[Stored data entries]
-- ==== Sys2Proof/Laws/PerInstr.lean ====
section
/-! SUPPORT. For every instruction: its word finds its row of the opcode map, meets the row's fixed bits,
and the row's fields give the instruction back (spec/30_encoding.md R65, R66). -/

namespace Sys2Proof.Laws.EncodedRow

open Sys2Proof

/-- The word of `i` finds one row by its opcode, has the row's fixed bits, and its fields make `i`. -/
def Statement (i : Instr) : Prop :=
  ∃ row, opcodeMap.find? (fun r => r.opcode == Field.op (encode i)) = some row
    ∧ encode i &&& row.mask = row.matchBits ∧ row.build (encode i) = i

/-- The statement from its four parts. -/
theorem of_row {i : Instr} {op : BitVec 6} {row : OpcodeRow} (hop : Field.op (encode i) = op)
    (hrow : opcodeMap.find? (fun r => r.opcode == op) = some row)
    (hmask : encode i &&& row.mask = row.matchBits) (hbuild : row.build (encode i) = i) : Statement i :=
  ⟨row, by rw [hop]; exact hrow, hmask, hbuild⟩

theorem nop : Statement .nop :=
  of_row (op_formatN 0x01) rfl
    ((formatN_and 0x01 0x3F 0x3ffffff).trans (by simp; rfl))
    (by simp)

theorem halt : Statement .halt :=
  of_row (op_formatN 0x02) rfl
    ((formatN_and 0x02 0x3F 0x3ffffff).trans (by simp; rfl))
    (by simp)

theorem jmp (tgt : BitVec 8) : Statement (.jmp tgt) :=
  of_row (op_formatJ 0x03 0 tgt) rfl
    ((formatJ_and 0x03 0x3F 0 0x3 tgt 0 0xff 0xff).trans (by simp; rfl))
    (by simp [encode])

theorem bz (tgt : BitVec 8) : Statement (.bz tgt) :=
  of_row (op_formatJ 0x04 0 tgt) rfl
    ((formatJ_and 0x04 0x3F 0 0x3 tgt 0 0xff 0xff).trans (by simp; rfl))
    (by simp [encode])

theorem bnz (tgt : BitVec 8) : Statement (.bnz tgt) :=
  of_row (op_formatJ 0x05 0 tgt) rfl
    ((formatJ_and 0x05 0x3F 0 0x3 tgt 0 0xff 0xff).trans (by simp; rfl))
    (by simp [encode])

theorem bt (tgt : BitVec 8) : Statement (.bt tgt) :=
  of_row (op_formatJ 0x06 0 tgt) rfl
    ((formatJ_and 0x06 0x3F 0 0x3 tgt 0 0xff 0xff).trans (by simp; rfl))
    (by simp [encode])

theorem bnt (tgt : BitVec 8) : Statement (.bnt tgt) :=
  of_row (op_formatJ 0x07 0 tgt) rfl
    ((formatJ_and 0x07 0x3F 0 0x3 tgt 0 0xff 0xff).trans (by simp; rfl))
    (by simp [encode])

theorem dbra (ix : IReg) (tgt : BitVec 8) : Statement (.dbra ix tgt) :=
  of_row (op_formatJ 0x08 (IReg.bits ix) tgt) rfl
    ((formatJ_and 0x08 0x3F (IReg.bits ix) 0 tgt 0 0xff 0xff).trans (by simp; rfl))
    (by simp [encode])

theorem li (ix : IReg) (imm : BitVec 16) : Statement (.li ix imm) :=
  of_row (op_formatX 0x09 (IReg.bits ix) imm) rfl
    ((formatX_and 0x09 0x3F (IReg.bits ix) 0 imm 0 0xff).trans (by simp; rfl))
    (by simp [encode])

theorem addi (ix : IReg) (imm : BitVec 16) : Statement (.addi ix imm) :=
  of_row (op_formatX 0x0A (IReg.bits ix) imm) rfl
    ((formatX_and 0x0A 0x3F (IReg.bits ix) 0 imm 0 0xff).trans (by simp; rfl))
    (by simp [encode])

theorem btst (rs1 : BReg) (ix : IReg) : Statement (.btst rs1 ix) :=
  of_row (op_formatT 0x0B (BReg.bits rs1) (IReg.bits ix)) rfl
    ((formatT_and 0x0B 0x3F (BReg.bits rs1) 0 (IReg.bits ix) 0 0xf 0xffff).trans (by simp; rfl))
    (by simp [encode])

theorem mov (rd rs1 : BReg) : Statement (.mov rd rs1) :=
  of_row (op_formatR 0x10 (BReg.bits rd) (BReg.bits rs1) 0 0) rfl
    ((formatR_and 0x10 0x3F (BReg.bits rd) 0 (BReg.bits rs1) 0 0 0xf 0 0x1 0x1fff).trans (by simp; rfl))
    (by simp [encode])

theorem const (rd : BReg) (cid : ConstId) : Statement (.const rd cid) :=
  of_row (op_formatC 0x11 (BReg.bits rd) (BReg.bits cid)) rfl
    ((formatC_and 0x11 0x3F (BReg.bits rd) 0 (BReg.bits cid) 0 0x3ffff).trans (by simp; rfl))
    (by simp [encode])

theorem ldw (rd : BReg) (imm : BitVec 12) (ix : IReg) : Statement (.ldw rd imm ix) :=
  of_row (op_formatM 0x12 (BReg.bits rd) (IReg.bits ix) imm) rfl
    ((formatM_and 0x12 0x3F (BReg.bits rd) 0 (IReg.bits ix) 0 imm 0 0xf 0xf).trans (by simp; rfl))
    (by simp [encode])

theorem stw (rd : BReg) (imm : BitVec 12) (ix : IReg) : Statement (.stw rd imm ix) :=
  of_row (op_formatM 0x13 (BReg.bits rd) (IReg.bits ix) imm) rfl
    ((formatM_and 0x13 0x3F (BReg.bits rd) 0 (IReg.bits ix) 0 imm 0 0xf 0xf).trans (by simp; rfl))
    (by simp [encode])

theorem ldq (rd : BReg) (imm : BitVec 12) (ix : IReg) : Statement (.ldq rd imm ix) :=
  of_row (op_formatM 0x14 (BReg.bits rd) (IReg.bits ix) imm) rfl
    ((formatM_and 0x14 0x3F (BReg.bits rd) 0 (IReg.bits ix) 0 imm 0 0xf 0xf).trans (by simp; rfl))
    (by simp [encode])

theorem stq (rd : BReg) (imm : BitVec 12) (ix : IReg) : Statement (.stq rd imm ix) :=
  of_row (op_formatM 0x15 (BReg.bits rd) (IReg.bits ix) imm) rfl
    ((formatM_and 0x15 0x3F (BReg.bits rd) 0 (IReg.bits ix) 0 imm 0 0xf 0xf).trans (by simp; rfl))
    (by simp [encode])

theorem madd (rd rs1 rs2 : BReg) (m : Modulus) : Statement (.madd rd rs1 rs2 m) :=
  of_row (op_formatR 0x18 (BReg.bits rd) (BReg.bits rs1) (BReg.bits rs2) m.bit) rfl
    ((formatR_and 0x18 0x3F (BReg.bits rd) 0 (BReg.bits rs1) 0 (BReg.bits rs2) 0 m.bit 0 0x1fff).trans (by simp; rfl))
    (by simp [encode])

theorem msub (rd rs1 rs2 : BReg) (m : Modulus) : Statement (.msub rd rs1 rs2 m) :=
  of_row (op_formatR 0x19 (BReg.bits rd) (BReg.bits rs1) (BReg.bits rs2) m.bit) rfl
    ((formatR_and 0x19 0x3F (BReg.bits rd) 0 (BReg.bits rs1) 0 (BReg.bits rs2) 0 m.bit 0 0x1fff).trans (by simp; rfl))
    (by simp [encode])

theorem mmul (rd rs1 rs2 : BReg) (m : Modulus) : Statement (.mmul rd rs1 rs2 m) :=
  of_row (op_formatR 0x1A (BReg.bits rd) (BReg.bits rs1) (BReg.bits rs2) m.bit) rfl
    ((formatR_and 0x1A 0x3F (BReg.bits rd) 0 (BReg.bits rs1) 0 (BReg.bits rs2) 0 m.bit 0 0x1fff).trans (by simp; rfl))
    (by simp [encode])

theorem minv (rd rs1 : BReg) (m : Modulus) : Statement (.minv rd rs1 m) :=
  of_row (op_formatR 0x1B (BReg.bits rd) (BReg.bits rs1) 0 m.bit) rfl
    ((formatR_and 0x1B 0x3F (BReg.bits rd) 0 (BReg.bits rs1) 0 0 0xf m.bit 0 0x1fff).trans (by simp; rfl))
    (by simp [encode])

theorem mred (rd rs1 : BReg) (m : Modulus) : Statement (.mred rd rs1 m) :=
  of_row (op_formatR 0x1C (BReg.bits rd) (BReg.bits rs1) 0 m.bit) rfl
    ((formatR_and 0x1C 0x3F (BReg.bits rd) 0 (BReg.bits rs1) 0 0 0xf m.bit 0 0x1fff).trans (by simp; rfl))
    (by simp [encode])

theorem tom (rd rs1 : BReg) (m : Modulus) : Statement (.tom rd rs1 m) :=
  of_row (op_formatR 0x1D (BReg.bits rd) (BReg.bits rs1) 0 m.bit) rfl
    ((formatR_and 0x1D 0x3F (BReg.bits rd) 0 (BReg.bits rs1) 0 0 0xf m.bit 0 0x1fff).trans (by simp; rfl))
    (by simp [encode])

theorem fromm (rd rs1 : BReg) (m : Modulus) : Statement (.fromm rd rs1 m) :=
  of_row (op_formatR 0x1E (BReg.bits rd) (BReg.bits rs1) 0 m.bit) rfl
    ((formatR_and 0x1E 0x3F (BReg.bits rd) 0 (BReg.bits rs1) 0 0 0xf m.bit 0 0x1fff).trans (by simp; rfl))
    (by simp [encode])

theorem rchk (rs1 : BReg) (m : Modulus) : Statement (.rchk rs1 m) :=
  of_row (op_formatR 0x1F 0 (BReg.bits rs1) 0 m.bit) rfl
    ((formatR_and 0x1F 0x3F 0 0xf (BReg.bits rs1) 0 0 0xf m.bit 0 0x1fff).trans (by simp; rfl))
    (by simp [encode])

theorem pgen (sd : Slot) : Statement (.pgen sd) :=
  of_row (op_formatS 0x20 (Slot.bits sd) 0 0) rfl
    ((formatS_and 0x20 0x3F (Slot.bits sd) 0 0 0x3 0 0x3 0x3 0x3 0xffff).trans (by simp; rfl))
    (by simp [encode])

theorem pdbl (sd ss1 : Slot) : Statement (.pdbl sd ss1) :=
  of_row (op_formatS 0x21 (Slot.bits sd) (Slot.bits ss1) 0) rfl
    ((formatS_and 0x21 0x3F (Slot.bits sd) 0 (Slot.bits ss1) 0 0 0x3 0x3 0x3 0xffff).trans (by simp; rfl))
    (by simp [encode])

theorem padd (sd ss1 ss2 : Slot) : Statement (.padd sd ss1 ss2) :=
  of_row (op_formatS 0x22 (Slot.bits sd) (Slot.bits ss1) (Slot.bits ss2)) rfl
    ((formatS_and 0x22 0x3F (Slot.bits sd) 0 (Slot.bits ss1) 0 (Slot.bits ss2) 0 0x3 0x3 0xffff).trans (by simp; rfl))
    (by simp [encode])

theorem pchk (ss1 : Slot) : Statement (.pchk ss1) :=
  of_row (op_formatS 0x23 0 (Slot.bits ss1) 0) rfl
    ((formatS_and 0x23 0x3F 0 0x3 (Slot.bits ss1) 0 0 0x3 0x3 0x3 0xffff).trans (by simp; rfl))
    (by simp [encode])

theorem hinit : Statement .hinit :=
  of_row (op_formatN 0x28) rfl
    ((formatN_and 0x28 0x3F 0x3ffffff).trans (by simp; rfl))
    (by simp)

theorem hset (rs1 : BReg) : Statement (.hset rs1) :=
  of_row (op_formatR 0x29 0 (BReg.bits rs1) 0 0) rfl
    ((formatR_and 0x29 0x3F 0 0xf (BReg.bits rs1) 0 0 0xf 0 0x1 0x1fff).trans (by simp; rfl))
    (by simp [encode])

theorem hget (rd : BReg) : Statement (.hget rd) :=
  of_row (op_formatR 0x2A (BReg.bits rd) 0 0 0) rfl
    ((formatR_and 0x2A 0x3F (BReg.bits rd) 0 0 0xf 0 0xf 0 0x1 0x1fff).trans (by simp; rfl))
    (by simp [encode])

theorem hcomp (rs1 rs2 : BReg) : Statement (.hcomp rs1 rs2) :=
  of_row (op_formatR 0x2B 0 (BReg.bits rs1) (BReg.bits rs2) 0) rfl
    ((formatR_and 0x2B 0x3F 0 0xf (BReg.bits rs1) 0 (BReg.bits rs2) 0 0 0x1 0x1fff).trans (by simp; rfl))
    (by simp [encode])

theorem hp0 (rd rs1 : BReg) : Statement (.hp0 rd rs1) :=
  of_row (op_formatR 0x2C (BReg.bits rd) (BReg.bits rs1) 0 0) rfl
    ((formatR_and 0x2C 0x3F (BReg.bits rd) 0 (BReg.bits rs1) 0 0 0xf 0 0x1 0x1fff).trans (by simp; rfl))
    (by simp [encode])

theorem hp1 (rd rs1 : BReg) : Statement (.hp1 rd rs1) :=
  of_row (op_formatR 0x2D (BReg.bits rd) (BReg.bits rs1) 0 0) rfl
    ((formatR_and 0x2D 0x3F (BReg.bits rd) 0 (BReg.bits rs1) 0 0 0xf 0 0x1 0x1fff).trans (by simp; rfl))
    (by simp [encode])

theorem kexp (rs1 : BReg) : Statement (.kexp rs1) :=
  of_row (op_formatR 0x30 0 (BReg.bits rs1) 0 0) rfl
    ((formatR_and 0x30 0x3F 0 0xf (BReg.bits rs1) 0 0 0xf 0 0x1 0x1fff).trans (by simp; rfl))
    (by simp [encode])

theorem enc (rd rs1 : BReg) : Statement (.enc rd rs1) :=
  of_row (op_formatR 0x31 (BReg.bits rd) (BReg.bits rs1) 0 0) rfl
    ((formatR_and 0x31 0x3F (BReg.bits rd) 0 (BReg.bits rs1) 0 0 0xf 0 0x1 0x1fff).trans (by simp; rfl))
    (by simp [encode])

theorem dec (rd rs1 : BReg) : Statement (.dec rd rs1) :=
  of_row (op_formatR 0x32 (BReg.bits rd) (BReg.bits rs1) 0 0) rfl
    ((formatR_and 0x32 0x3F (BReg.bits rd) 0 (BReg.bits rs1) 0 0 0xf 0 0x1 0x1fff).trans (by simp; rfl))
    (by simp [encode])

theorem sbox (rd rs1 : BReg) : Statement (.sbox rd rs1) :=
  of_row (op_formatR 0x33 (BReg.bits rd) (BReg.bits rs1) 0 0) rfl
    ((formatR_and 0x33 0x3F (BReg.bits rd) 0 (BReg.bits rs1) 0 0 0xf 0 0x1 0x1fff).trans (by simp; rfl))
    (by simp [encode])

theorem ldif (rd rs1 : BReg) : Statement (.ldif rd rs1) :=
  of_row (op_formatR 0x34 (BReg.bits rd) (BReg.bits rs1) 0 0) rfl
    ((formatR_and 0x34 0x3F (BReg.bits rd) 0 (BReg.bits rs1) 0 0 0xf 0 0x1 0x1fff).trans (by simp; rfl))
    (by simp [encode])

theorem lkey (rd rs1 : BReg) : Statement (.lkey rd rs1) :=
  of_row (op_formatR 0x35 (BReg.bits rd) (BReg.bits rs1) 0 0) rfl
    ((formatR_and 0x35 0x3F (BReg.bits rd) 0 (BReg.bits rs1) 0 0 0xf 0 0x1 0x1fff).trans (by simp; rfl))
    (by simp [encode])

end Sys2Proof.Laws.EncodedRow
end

▶ **Problem statement**
There is a line with "theorem hp0 (rd" and a line with "theorem enc (rd" above. Copy exactly those two lines and all lines between them, with nothing else.

▶ **Solution to the problem**
theorem hp0 (rd rs1 : BReg) : Statement (.hp0 rd rs1) :=
  of_row (op_formatR 0x2C (BReg.bits rd) (BReg.bits rs1) 0 0) rfl
    ((formatR_and 0x2C 0x3F (BReg.bits rd) 0 (BReg.bits rs1) 0 0 0xf 0 0x1 0x1fff).trans (by simp; rfl))
    (by simp [encode])

theorem hp1 (rd rs1 : BReg) : Statement (.hp1 rd rs1) :=
  of_row (op_formatR 0x2D (BReg.bits rd) (BReg.bits rs1) 0 0) rfl
    ((formatR_and 0x2D 0x3F (BReg.bits rd) 0 (BReg.bits rs1) 0 0 0xf 0 0x1 0x1fff).trans (by simp; rfl))
    (by simp [encode])

theorem kexp (rs1 : BReg) : Statement (.kexp rs1) :=
  of_row (op_formatR 0x30 0 (BReg.bits rs1) 0 0) rfl
    ((formatR_and 0x30 0x3F 0 0xf (BReg.bits rs1) 0 0 0xf 0 0x1 0x1fff).trans (by simp; rfl))
    (by simp [encode])

theorem enc (rd rs1 : BReg) : Statement (.enc rd rs1) :=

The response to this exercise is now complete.